Stephen Winston’s Unresolved, his fifth studio release, opens with “Sun on the Boats” and it’s a great opening by any definition. Some of the artistic parameters for the album are set, naturally, with its first song and “Sun on the Boats” is a clear signal that this nine song release will be an intimate affair, held in close quarters with its audience, and Winston is making every effort to communicate with his listeners as well as satisfying his own needs as a performing artist. I love the writing – the details are so well chosen and tailored quite well to the arrangement. The title song has more dynamics at play than the opener, no slight intended at all, as Winston times the entrance of certain instruments into the mix rather than laying all his cards on the table from the start. It might mislead you at first into thinking it’s some sort of straight forward acoustic singer/songwriter cut, but Winston never limits his melodic possibilities for long on this release. It’s the foundation of these songs.
“Rainbow County” cops a more traditional country music vibe than earlier tracks and a beautifully delivered chorus that will play well in a live setting. The ghostly backing vocals complement Winston’s own nicely and there’s a clean, melodic guitar solo in the song’s second half that deepens the song’s musical effect. “Maybe It’s For James”, however, goes very differently. Winston utilizes strings heavily for this song by its midway point and beyond that gives it an unique theatrical flavor. He, likewise, brings the full weight of his melodic talents to the fore with this number and they only get better as the song goes on. It’s definitely one of the more personal moments on an album full of autobiographical inspiration, but Winston frames it in such a way that the experience isn’t closed off to listeners.

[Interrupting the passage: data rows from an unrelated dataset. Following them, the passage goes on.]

theorem foldl_busy_endsFrom (l : List Nat) (s : State) :
    EndsFrom s (l.foldl (fun t b => t.busy (regionOf b)) s) :=
  List.foldlRecOn (motive := EndsFrom s) l _ (.refl s) fun t h b _ =>
    h.trans (modRegion_endsFrom t (regionOf b) _)

theorem discardRequests_endsFrom (s : State) (k : Nat) : EndsFrom s (s.discardRequests k) :=
  List.foldlRecOn (motive := EndsFrom s) (List.range 8) _ (.refl s) fun t h r _ =>
    h.trans (modRegion_endsFrom t r _)

theorem endFetch_endsFrom (s : State) (k : Nat) : EndsFrom s (s.endFetch k) := by
  unfold State.endFetch
  split
  · exact .refl s
  · constructor <;> intros <;> rfl

/-- The benches that the end of program `k`'s execution with fault `code` of bench `fb` stops (R145). -/
def State.benchesFaulted (s : State) (k fb code pc : Nat) : State :=
  (s.benchesOf k).foldl (fun t b => t.modBench b fun x =>
    if b = fb then
      { x.stopped .faulted true with seq := { (x.stopped .faulted true).seq with faultCode := code, faultPc := pc } }
    else if x.seq.st = .ended then x else x.stopped .bound true) s

theorem benchesFaulted_benchOnly (s : State) (k fb code pc : Nat) :
    BenchOnly s (s.benchesFaulted k fb code pc) :=
  List.foldlRecOn (motive := BenchOnly s) (s.benchesOf k) _ (.refl s) fun t h b _ =>
    h.trans (modBench_benchOnly t b _)

/-- After each bench of a list has been changed in its own way, a bench of the list has what its change ensures. -/
theorem foldl_modBench_of_mem {P : Bench → Prop} {b : Nat} {f : Nat → Bench → Bench} (hP : ∀ x, P (f b x))
    (s : State) (l : List Nat) (hb : b ∈ l) : P ((l.foldl (fun t y => t.modBench y (f y)) s).bench b) := by
  induction l using List.reverseRecOn with
  | nil => simp at hb
  | append_singleton l y ih =>
    rw [List.foldl_concat]
    by_cases hy : b = y
    · subst hy
      rw [modBench_bench_same]
      exact hP _
    · rw [modBench_bench_other _ _ _ _ hy]
      exact ih (by simpa [hy] using hb)

/-- The bench that faulted is left FAULTED with its code and pc (R145). -/
theorem benchesFaulted_bench (s : State) {k fb : Nat} (code pc : Nat) (h : fb ∈ s.benchesOf k) :
    ((s.benchesFaulted k fb code pc).bench fb).seq.st = .faulted ∧
      ((s.benchesFaulted k fb code pc).bench fb).seq.faultCode = code ∧
      ((s.benchesFaulted k fb code pc).bench fb).seq.faultPc = pc :=
  foldl_modBench_of_mem (P := fun x => x.seq.st = .faulted ∧ x.seq.faultCode = code ∧ x.seq.faultPc = pc)
    (fun x => by simp [Bench.stopped]) s _ h

/-- Besides the benches stopped, an execution's end with a fault changes regions, programs and tier managers alone. -/
theorem stopExecution_endsFrom (s : State) (k fb code pc : Nat) :
    EndsFrom (s.benchesFaulted k fb code pc) (s.stopExecution k true (some (fb, code, pc))) :=
  ((((foldl_busy_endsFrom _ _).trans (forgetWaits_endsFrom _ _)).trans (discardRequests_endsFrom _ k)).trans
    (endFetch_endsFrom _ k)).trans (modProg_endsFrom _ k _)

theorem stopExecution_running (s : State) (k : Nat) (abandon : Bool) (fault : Option (Nat × Nat × Nat)) :
    ((s.stopExecution k abandon fault).prog k).running = none := by
  simp [State.stopExecution]

/-- The one outstanding command completed: its entry is posted and nothing is outstanding. -/
theorem finish_host_of_single {s : State} {o : Op} (hops : s.host.ops = [o]) (hrdy : (s.ctl o.src.fn).rdy = true)
    (st : Status) (dw0 : Word) :
    (s.finish o.id st dw0).host.ops = [] ∧
      (s.finish o.id st dw0).host.programs = s.host.programs ∧
      (s.finish o.id st dw0).host.completions = s.host.completions ++ [{ src := o.src, status := st, dw0 := dw0 }] := by
  have hfind : s.op o.id = some o := by simp [State.op, hops]
  have hready : ((s.dropOp o.id).ctl o.src.fn).rdy = true := hrdy
  simp only [State.finish, hfind]
  rw [post_host _ _ _ hready]
  simp [State.dropOp, hops]

theorem finish_core (s : State) (i : Nat) (st : Status) (dw0 : Word) : CoreSame s (s.finish i st dw0) := by
  unfold State.finish
  split
  · constructor <;> rfl
  · next o _ =>
    obtain ⟨pending, mfg, clk, benches, ts, flash, scans, fabric, ckpt, sec, power, resets⟩ :=
      (post_core (s.dropOp i) { src := o.src, status := st, dw0 := dw0 } o.since).1
    exact ⟨pending, mfg, clk, benches, ts, flash, scans, fabric, ckpt, sec, power, resets⟩

/-- A fault on a bench of the execution for the one outstanding command ends that execution (R145). -/
theorem benchFault_faulted {b : Nat} {g : Binding} {o : Op} {s : State} (h : Pre.execution b g o s) (code pc : Nat) :
    Faulted b g o code pc s (s.benchFault b code pc) := by
  obtain ⟨hbind, hmem, hrun, hops, -, hrdy⟩ := h
  have hfault : s.benchFault b code pc = (s.stopExecution g.prog true (some (b, code, pc))).finish o.id
      (.vendor 0xC1) (faultDword code g.logical pc) := by
    simp [State.benchFault, hbind, State.endExecution, hrun]
  have hstop := benchesFaulted_benchOnly s g.prog b code pc
  have hrest := stopExecution_endsFrom s g.prog b code pc
  have hopsNow : (s.stopExecution g.prog true (some (b, code, pc))).host.ops = [o] := by
    rw [hrest.ops, hstop.host, hops]
  have hrdyNow : ((s.stopExecution g.prog true (some (b, code, pc))).ctl o.src.fn).rdy = true := by
    rw [hrest.ctl, State.ctl, hstop.host]
    exact hrdy
  obtain ⟨hended, hprograms, hposts⟩ :=
    finish_host_of_single hopsNow hrdyNow (.vendor 0xC1) (faultDword code g.logical pc)
  have hcore := finish_core (s.stopExecution g.prog true (some (b, code, pc))) o.id (.vendor 0xC1)
    (faultDword code g.logical pc)
  rw [← hfault] at hended hprograms hposts hcore
  have hbench : (s.benchFault b code pc).bench b = (s.benchesFaulted g.prog b code pc).bench b := by
    rw [State.bench, hcore.benches, hrest.benches, State.bench]
  have hidle : ((s.benchFault b code pc).prog g.prog).running = none := by
    rw [State.prog, hprograms]
    exact stopExecution_running s g.prog true _
  obtain ⟨hst, hcode, hpc⟩ := benchesFaulted_bench s code pc hmem
  exact {
    posted := by rw [Posts, hposts, hrest.completions, hstop.host]
    ops := hended
    idle := hidle
    st := by rw [hbench, hst]
    code := by rw [hbench, hcode]
    pc := by rw [hbench, hpc]
    mem := by rw [hcore.ts, hrest.mem, hstop.ts]
    flash := by rw [hcore.flash, hrest.flash, hstop.flash]
    fabric := by rw [hcore.fabric, hrest.fabric, hstop.fabric]
    ckpt := by rw [hcore.ckpt, hrest.ckpt, hstop.ckpt]
    sec := by rw [hcore.sec, hrest.sec, hstop.sec]
    pending := by rw [hcore.pending, hrest.pending, hstop.pending] }

/-! ## A step whose array action faults -/

/-- What a step has done to benches and regions before its fault is not seen in how the execution has ended. -/
theorem faulted_of_benchOnly {b : Nat} {g : Binding} {o : Op} {code pc : Nat} {s t u : State} (h : BenchOnly s t)
    (k : Faulted b g o code pc t u) : Faulted b g o code pc s u where
  posted := k.posted.trans (by rw [h.host])
  ops := k.ops
  idle := k.idle
  st := k.st
  code := k.code
  pc := k.pc
  mem := k.mem.trans (by rw [h.ts])
  flash := k.flash.trans h.flash
  fabric := k.fabric.trans h.fabric
  ckpt := k.ckpt.trans h.ckpt
  sec := k.sec.trans h.sec
  pending := k.pending.trans h.pending

/-- An execution goes on while its command and its bench's binding stay. -/
theorem execution_of_benchOnly {b : Nat} {g : Binding} {o : Op} {s t : State} (h : BenchOnly s t)
    (hbind : (t.bench b).bind = (s.bench b).bind) (k : Pre.execution b g o s) : Pre.execution b g o t := by
  simpa only [Pre.execution, State.benchesOf, State.prog, State.ctl, hbind, h.host, h.fabric] using k

/-- With nothing left outstanding and no write held, the end of a command sets nothing else going. -/
theorem after_of_faulted {b : Nat} {g : Binding} {o : Op} {code pc : Nat} {s t : State}
    (h : Pre.execution b g o s) (k : Faulted b g o code pc s t) : s.after t = t := by
  obtain ⟨-, -, -, -, hheld, -⟩ := h
  have hnone : t.host.ops.length + t.fabric.heldWrites.length = 0 := by simp [k.ops, k.fabric, hheld]
  simp [State.after, State.settle, hnone, State.settleRounds]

“For What Purpose” has a meditative build before the drums come in and it takes on a more distinct acoustic country vibe. Winston never flinches from the song’s naked heartache and the near laconic delivery he gives the song peaks at just the right points. Fiddle figures into the album on its last two tracks “Talk on the Town” and “The Last Night”. The former track has some on point harmony vocals supporting Winston and the interplay between them gives the song a lot of its charm. The subtle changes into tempo are welcome this late in the album and are convincing to these ears. The last song, “The Last Night”, is a much more melancholy affair, but not some dreary conclusion to Unresolved. The fiddle playing conforms much more tightly to the arrangement for “Talk on the Town”, but it provides stunning and lyrical accompaniment for Winston on the album’s ending. His vocals here are another peak moment for the album – you can’t help but think his deep emotional investment in this project motivates him even more to bring something a little extra to this closing moment. It’s a wonderful way to end Unresolved, definitely among the best albums I’ve heard this year.